• What you have to do: In the data that follows, give the number of lines containing the word "refusedAs". Offer no additional comment.

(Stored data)

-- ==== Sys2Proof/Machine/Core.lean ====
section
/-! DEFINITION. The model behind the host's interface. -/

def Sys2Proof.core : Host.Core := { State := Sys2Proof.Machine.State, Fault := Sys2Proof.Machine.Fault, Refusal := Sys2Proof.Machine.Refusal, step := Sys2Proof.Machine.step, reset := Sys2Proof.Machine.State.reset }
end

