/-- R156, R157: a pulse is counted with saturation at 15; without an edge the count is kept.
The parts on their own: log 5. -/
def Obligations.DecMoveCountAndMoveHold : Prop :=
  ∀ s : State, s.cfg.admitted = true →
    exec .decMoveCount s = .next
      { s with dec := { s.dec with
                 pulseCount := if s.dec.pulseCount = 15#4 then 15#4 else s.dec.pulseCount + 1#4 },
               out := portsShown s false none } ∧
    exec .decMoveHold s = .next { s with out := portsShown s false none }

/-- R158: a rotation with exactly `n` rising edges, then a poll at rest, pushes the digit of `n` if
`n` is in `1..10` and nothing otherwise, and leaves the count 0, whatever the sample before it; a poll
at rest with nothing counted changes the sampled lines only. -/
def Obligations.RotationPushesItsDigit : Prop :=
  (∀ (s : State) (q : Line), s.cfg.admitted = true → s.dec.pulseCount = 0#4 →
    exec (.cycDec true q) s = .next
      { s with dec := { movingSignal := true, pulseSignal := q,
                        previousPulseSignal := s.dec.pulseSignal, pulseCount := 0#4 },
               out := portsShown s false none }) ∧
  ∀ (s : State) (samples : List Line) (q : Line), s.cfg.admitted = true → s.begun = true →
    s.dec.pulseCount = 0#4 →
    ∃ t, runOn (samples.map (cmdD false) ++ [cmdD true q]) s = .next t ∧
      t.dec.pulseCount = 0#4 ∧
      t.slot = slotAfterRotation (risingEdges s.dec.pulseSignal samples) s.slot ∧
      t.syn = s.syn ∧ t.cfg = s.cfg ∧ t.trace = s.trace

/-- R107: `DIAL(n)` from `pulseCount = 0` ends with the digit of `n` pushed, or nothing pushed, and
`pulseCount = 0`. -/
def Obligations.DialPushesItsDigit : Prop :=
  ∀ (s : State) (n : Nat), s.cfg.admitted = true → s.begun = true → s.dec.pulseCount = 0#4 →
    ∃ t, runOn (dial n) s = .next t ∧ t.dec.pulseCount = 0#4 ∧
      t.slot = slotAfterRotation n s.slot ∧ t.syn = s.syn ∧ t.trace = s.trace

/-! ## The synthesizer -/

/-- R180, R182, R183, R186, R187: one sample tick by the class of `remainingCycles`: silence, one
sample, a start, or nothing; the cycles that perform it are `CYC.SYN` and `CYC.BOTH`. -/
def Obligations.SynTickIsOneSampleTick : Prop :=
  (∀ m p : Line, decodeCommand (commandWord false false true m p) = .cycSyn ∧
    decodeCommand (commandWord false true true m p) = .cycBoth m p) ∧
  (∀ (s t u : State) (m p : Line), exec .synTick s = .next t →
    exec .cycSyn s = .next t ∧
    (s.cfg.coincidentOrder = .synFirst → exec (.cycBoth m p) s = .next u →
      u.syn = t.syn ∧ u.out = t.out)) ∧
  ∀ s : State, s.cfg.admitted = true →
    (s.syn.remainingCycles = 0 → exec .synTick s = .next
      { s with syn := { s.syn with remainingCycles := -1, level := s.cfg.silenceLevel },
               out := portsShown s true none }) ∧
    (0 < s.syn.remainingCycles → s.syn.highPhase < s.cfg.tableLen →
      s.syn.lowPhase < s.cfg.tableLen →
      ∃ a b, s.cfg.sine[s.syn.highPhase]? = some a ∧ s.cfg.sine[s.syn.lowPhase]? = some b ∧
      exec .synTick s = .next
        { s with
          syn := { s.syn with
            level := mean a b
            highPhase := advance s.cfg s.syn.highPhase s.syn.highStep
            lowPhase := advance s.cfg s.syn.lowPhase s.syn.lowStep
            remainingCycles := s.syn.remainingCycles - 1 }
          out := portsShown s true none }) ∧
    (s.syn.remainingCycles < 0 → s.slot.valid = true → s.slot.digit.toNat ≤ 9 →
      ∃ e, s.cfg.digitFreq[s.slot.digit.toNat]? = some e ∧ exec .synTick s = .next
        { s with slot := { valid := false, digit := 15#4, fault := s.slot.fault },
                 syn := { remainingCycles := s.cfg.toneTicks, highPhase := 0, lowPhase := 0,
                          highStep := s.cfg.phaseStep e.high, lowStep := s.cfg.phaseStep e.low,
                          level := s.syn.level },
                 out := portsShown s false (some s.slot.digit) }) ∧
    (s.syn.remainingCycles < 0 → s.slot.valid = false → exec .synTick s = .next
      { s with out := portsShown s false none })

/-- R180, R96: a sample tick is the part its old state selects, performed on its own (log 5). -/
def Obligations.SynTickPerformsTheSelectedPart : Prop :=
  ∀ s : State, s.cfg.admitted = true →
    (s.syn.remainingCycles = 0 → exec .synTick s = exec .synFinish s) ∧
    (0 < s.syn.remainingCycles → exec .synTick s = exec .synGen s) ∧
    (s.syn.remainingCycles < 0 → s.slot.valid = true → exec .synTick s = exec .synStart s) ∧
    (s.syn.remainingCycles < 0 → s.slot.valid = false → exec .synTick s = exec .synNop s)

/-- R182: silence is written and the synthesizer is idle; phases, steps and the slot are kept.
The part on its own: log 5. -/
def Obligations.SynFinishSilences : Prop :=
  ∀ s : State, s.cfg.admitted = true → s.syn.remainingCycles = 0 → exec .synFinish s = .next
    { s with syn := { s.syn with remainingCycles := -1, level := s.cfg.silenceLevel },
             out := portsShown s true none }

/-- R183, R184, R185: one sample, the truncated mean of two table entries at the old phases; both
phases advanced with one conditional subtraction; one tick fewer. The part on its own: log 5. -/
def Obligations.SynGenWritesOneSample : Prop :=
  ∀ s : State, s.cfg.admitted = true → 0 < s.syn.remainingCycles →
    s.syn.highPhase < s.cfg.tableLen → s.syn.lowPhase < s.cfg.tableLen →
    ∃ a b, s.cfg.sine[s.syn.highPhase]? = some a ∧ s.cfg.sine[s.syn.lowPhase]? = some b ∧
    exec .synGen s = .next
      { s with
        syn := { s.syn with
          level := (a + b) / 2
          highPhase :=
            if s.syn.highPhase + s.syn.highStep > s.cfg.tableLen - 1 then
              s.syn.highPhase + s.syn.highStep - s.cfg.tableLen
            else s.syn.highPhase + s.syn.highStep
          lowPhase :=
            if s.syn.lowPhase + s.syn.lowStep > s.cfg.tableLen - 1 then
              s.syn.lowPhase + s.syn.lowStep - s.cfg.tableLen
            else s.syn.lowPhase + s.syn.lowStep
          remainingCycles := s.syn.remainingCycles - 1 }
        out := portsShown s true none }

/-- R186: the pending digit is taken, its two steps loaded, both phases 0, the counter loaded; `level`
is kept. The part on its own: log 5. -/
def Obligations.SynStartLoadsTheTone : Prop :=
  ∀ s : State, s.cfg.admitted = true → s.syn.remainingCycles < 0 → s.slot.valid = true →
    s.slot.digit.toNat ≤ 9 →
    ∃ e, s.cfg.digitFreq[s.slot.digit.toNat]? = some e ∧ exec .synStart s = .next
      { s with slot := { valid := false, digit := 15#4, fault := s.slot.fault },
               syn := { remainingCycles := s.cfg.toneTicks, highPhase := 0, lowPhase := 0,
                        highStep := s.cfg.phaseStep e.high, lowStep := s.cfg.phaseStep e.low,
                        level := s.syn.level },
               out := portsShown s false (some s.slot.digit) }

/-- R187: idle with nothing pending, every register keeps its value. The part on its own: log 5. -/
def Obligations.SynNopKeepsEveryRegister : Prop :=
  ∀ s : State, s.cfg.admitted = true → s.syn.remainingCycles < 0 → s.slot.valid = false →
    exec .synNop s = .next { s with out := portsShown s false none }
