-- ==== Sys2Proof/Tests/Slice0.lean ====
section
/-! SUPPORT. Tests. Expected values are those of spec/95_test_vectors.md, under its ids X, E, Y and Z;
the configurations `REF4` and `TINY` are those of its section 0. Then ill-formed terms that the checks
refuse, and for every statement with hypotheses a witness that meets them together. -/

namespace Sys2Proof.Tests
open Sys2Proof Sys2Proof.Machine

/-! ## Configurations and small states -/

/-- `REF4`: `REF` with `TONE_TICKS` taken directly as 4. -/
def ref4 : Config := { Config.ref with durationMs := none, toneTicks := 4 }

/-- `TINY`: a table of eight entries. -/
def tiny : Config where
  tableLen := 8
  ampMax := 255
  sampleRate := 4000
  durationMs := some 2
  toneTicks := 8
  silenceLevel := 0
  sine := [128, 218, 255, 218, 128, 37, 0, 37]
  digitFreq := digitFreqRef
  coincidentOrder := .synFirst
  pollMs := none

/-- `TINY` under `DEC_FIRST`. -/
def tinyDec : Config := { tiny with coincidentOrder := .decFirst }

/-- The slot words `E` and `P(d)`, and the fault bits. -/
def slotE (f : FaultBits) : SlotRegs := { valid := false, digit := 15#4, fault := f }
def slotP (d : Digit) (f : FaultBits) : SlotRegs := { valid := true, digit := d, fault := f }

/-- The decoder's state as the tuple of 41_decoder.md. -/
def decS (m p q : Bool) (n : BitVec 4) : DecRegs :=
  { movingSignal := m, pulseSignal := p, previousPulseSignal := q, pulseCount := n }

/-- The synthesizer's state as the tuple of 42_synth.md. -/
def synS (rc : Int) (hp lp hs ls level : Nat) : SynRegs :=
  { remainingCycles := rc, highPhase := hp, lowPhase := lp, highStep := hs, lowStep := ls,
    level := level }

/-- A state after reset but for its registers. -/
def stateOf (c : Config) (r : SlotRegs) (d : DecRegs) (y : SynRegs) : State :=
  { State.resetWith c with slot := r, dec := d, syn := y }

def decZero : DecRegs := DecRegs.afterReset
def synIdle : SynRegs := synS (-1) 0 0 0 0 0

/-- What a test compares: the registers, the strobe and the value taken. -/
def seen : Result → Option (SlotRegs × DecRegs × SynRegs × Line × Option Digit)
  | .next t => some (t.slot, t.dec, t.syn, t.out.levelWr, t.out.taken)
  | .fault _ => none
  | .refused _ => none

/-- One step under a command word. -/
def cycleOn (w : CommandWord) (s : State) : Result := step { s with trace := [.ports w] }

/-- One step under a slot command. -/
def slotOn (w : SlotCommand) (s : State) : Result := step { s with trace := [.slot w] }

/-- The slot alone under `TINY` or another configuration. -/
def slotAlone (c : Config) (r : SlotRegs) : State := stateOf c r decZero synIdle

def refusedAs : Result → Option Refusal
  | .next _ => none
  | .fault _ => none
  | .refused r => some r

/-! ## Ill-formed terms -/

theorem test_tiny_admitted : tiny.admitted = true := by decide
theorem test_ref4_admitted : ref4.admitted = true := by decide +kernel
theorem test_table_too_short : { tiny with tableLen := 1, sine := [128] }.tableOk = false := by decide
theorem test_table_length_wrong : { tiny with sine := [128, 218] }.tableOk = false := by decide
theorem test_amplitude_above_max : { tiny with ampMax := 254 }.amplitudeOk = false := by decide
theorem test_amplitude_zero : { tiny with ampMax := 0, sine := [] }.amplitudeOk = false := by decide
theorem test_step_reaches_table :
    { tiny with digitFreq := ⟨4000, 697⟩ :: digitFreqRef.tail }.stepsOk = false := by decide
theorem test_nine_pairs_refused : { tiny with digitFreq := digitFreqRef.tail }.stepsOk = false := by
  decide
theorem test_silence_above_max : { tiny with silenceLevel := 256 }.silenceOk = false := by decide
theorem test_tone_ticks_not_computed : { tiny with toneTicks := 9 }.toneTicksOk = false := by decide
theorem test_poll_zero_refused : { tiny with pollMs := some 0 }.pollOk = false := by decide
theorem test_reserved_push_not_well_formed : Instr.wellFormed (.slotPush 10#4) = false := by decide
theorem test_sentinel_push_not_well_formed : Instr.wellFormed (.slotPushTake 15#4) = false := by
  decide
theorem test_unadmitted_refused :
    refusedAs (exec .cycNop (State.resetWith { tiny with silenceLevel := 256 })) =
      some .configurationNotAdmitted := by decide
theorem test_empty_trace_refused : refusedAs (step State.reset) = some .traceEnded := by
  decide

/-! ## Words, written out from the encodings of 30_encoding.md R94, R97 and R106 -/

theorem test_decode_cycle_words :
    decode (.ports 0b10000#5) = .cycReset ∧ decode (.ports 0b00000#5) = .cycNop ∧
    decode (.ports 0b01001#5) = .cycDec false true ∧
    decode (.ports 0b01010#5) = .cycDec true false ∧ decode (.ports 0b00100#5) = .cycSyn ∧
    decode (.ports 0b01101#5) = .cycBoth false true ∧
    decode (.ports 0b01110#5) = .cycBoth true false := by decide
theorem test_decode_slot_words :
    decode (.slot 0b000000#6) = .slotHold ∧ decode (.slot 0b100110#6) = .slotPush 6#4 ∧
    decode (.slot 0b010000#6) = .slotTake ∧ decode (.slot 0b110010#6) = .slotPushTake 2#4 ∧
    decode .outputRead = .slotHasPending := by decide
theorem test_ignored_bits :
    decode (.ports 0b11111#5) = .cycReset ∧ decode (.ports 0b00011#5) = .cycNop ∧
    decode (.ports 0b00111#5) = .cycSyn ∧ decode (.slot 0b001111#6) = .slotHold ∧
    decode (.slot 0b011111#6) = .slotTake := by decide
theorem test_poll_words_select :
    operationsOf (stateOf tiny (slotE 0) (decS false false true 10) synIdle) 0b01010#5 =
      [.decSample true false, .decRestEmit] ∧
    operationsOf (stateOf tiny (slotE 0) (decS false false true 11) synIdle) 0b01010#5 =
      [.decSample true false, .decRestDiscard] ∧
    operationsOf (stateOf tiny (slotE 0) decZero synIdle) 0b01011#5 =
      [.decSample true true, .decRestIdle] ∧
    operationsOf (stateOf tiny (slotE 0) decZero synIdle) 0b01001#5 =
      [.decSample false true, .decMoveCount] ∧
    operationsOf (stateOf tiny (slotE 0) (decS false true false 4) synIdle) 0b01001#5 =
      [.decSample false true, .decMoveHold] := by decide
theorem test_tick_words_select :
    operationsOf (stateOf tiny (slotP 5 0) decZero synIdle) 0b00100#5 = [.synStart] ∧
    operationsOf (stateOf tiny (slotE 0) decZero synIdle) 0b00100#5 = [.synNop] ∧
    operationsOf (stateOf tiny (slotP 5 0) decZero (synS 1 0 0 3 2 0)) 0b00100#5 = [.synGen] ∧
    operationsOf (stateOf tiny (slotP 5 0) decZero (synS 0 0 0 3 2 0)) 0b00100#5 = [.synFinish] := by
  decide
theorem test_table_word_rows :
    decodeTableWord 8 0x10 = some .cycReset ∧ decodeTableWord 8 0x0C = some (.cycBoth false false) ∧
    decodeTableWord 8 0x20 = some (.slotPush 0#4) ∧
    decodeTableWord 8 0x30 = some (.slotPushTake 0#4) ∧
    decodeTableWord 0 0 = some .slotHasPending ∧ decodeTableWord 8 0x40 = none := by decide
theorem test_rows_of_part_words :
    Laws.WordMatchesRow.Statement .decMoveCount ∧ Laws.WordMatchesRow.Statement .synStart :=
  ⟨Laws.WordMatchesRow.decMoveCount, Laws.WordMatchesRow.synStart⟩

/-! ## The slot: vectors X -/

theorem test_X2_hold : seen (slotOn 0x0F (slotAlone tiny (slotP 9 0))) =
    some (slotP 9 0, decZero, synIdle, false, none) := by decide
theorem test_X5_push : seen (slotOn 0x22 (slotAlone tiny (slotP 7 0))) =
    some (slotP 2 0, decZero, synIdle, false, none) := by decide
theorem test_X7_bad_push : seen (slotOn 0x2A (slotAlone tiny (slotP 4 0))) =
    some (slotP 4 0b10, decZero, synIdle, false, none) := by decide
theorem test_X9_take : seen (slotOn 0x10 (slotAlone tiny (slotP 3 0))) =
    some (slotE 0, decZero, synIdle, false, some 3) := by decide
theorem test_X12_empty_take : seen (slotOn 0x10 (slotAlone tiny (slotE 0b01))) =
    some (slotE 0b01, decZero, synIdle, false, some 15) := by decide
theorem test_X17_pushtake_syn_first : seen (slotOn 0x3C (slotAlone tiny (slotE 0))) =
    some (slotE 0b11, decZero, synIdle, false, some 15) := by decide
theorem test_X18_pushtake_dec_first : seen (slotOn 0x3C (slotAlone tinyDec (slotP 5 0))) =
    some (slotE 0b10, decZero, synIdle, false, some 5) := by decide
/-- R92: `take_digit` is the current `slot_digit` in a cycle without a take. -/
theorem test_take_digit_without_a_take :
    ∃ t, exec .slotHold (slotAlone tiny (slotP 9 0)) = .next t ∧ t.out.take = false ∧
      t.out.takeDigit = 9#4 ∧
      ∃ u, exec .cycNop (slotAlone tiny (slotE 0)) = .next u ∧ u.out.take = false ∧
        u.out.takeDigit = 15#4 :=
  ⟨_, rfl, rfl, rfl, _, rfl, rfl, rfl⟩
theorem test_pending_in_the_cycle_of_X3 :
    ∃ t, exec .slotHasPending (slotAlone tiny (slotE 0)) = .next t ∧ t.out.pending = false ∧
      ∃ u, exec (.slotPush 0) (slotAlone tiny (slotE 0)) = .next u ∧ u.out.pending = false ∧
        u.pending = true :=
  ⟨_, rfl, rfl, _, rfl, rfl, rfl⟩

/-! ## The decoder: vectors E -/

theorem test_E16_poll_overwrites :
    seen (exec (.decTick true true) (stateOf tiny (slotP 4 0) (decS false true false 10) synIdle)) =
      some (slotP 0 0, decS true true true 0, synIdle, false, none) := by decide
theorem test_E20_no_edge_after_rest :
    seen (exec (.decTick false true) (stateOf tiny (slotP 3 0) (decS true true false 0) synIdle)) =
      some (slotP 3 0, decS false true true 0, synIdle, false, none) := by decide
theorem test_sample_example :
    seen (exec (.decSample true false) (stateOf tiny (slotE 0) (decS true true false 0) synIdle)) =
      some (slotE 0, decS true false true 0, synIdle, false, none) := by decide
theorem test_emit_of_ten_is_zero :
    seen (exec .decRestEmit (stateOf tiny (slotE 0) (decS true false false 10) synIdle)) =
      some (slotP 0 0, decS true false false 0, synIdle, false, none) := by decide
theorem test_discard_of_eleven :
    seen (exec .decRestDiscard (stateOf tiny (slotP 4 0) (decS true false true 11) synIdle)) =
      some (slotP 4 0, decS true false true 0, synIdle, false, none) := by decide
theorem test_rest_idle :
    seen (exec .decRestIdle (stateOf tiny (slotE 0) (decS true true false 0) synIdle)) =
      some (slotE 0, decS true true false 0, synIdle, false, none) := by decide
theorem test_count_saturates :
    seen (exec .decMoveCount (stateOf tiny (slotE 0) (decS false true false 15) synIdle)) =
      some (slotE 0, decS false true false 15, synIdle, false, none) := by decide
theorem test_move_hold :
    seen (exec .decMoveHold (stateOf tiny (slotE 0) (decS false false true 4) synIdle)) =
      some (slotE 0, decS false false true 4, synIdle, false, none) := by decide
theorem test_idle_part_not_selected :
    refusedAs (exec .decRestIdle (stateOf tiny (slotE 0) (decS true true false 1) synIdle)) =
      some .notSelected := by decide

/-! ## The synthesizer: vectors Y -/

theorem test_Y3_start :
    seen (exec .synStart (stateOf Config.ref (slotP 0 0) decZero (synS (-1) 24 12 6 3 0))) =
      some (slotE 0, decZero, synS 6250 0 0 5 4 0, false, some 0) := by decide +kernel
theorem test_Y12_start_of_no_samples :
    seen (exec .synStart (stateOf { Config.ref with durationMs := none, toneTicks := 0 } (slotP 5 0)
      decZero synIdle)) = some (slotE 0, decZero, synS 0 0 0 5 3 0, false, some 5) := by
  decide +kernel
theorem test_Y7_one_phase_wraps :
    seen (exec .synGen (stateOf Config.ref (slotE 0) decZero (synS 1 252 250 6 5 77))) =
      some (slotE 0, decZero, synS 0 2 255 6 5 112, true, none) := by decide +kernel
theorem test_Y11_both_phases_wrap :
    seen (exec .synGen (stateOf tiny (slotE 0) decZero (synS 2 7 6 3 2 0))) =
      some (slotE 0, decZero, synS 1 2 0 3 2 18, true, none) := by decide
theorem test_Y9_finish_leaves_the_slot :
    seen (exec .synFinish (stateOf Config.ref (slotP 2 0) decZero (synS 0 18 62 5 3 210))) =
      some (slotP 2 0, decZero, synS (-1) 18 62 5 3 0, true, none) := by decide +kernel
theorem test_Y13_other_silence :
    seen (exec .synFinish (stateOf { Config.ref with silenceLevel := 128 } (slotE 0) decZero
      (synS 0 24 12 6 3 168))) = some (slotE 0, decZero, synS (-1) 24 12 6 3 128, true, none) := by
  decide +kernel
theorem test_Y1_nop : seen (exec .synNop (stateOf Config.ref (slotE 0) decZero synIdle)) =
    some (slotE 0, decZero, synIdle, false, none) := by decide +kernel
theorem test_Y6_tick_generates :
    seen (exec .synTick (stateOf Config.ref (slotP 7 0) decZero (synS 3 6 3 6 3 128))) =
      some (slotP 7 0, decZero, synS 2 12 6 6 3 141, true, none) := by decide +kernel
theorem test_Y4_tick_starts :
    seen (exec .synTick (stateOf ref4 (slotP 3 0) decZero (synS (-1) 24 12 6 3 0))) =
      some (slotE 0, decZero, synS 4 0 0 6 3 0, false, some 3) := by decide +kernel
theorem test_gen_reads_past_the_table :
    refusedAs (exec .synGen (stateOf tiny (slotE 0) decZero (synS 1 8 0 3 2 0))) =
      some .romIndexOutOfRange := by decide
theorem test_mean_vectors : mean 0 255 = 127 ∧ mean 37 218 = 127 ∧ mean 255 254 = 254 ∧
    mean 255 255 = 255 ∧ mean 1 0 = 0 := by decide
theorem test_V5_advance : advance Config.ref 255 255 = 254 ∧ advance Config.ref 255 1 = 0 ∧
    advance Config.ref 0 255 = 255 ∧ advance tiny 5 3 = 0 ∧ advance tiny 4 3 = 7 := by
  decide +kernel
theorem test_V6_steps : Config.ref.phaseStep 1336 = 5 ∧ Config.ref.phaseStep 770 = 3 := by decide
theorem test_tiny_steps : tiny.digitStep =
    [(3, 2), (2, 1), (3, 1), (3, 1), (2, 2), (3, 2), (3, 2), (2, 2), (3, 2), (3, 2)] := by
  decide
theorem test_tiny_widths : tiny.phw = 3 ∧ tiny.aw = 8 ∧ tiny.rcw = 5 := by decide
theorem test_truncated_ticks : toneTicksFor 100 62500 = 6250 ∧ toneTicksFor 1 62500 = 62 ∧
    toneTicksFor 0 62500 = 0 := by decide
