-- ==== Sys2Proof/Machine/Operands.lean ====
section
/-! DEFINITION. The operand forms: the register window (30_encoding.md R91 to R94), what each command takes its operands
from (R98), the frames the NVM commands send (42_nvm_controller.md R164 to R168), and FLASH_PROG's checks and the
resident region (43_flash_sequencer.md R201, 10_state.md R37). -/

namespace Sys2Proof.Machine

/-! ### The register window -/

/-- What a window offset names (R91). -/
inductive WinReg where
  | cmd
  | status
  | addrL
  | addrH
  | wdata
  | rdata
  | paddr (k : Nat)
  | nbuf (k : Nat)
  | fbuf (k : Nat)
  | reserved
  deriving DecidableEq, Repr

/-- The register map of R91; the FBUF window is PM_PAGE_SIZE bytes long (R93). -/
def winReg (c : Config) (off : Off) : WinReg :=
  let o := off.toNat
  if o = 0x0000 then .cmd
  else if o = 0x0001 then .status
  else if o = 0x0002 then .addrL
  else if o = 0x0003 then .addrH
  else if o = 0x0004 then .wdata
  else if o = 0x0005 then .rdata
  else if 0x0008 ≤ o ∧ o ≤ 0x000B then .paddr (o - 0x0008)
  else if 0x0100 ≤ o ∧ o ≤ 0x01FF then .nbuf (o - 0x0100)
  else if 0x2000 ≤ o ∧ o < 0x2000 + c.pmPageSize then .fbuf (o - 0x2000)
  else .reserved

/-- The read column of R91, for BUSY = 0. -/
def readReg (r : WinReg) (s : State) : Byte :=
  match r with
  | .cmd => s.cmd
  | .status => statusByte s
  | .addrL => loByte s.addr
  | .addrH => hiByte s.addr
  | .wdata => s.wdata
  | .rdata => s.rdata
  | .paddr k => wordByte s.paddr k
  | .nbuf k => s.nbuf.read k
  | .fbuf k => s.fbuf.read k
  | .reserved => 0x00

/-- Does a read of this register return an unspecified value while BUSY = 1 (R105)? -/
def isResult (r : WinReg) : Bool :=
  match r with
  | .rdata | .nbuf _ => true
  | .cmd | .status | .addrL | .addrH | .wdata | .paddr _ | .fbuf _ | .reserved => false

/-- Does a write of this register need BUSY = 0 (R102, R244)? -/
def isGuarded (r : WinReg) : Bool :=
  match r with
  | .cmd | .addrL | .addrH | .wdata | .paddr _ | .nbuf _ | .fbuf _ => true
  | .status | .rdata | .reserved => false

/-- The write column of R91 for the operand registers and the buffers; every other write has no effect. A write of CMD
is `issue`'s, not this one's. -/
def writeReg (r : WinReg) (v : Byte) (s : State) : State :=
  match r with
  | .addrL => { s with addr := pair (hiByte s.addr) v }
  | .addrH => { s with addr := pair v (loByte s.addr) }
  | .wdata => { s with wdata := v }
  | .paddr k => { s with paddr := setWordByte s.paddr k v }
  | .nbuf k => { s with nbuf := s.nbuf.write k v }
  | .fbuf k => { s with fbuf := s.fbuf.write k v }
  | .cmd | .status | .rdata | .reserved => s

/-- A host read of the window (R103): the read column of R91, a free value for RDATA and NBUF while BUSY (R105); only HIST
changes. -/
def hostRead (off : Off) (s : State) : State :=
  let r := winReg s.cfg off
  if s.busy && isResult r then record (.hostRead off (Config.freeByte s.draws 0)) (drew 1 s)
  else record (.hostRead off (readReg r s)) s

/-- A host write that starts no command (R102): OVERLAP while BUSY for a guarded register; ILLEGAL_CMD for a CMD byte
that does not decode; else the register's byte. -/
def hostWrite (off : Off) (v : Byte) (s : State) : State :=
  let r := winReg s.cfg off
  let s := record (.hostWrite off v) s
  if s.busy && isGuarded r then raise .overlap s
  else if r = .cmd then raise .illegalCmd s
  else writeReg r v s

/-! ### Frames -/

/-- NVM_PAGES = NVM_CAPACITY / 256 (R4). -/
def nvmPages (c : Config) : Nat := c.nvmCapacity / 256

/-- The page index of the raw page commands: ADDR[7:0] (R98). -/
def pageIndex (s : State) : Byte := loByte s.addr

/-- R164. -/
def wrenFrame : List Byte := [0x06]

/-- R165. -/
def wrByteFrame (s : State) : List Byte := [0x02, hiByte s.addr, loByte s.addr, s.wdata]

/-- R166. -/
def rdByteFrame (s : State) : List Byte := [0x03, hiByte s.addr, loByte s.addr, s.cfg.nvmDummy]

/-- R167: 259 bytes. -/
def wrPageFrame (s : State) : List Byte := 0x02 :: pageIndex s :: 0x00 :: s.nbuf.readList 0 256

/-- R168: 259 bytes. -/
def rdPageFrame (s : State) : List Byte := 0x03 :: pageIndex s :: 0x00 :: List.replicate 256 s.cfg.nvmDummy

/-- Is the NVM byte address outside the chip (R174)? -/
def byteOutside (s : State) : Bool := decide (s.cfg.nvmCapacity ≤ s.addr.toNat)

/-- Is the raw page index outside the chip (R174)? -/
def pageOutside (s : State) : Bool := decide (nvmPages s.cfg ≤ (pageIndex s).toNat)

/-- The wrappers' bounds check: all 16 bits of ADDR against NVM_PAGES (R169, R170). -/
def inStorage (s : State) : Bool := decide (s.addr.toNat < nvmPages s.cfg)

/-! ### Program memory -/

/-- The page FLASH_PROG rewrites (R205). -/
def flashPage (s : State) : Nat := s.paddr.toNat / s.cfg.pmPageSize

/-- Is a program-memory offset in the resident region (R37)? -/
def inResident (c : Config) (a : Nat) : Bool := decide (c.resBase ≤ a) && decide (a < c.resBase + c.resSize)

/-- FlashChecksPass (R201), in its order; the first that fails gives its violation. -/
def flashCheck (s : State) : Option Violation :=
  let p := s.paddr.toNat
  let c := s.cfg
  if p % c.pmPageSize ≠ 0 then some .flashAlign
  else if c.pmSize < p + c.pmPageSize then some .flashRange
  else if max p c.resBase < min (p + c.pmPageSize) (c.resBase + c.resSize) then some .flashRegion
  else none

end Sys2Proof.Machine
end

• Result for this task: 5